▶ **Records to process**:
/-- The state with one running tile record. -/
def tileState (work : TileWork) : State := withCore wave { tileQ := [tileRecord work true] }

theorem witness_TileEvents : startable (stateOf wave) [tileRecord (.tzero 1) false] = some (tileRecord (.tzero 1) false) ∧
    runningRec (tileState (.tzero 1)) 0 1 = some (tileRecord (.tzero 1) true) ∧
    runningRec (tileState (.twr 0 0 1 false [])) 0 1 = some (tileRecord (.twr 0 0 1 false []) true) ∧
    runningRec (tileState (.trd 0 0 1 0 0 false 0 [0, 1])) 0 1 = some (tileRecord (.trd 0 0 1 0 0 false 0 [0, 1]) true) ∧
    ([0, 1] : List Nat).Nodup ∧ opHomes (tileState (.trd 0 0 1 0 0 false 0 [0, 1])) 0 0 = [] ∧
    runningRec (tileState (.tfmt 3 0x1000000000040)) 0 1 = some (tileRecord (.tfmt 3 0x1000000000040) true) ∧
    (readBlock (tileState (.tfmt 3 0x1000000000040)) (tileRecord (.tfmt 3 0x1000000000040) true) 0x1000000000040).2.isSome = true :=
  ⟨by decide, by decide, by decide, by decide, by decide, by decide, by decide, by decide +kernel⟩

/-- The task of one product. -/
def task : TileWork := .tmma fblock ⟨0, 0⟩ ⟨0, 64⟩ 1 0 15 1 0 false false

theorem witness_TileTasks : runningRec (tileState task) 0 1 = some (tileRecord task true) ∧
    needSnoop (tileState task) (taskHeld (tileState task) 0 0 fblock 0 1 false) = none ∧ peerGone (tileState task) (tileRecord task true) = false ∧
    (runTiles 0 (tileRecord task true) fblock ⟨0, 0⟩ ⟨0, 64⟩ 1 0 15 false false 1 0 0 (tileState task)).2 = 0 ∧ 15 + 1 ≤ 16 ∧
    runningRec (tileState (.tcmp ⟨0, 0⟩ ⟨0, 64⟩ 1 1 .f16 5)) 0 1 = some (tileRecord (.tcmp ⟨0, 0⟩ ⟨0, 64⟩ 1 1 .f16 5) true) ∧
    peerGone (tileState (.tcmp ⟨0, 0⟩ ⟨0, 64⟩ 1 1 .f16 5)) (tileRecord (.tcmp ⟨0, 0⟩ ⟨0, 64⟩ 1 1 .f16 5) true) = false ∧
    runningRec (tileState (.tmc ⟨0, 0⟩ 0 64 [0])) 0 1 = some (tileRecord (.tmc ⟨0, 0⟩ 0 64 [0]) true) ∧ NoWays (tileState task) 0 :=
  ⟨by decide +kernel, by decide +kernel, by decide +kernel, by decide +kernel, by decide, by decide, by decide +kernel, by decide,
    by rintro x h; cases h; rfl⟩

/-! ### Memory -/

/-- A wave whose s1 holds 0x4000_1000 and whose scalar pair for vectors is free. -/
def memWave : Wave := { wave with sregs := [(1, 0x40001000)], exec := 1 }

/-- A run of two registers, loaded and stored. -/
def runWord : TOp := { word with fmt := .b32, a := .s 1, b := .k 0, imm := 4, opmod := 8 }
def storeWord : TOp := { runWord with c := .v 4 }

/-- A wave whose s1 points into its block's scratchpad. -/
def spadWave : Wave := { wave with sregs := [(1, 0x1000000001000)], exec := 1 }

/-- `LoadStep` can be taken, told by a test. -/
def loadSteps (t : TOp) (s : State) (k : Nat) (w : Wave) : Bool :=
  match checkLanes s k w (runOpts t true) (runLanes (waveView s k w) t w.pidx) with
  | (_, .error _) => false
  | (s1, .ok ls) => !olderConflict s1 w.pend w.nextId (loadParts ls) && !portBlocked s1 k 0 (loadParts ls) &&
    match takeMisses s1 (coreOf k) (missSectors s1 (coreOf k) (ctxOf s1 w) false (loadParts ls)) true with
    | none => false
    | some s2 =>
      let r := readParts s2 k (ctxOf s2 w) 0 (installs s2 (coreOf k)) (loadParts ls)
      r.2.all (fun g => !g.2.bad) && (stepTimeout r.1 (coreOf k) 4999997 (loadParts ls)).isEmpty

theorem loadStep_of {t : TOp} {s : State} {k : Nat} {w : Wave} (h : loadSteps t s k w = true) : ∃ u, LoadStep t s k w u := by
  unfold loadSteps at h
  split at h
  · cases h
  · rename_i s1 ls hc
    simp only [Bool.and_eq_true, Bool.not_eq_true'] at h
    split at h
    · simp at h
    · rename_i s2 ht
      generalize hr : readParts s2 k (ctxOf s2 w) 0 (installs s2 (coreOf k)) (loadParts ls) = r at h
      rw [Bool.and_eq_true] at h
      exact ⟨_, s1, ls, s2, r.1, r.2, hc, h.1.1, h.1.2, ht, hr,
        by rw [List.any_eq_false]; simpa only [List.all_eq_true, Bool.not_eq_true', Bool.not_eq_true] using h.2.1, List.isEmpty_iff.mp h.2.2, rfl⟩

▶ **Task to complete**: Once the line with "runningRec (tileState (.trd" is found in the records above, print exactly that line and every line after it through the line with "def task : TileWork".

▶ **Response to this task**:
    runningRec (tileState (.trd 0 0 1 0 0 false 0 [0, 1])) 0 1 = some (tileRecord (.trd 0 0 1 0 0 false 0 [0, 1]) true) ∧
    ([0, 1] : List Nat).Nodup ∧ opHomes (tileState (.trd 0 0 1 0 0 false 0 [0, 1])) 0 0 = [] ∧
    runningRec (tileState (.tfmt 3 0x1000000000040)) 0 1 = some (tileRecord (.tfmt 3 0x1000000000040) true) ∧
    (readBlock (tileState (.tfmt 3 0x1000000000040)) (tileRecord (.tfmt 3 0x1000000000040) true) 0x1000000000040).2.isSome = true :=
  ⟨by decide, by decide, by decide, by decide, by decide, by decide, by decide, by decide +kernel⟩

/-- The task of one product. -/
def task : TileWork := .tmma fblock ⟨0, 0⟩ ⟨0, 64⟩ 1 0 15 1 0 false false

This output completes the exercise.